━━ Available data ━━

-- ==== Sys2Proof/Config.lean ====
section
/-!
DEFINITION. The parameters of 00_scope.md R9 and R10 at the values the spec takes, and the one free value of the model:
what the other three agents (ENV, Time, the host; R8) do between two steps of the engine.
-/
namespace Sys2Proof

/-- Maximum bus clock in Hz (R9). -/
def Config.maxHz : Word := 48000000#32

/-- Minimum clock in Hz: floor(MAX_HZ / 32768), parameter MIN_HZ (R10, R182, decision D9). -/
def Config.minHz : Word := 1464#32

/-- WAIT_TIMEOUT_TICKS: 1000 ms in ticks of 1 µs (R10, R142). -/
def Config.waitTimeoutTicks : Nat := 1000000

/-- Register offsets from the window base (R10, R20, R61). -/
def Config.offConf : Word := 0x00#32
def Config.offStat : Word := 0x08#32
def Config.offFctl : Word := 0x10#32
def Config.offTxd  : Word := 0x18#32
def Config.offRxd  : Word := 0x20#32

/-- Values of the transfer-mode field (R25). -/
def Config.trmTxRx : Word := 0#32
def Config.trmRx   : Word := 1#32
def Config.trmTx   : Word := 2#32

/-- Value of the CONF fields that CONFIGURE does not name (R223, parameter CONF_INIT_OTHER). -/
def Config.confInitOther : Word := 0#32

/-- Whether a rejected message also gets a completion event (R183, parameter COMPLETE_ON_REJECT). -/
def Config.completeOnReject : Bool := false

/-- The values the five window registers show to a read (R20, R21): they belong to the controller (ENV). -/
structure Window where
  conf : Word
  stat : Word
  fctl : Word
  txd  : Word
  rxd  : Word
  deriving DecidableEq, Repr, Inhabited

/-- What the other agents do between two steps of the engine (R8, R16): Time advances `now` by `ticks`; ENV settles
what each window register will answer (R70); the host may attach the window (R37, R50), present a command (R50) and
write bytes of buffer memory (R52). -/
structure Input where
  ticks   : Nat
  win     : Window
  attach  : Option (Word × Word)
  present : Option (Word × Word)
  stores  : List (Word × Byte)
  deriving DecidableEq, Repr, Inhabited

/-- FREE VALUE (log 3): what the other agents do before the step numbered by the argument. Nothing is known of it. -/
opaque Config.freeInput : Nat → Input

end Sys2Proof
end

━━━

### Activity:
Check each line of the records above for the word "structure" and report how many lines have it, as a number only.

### Task output:
2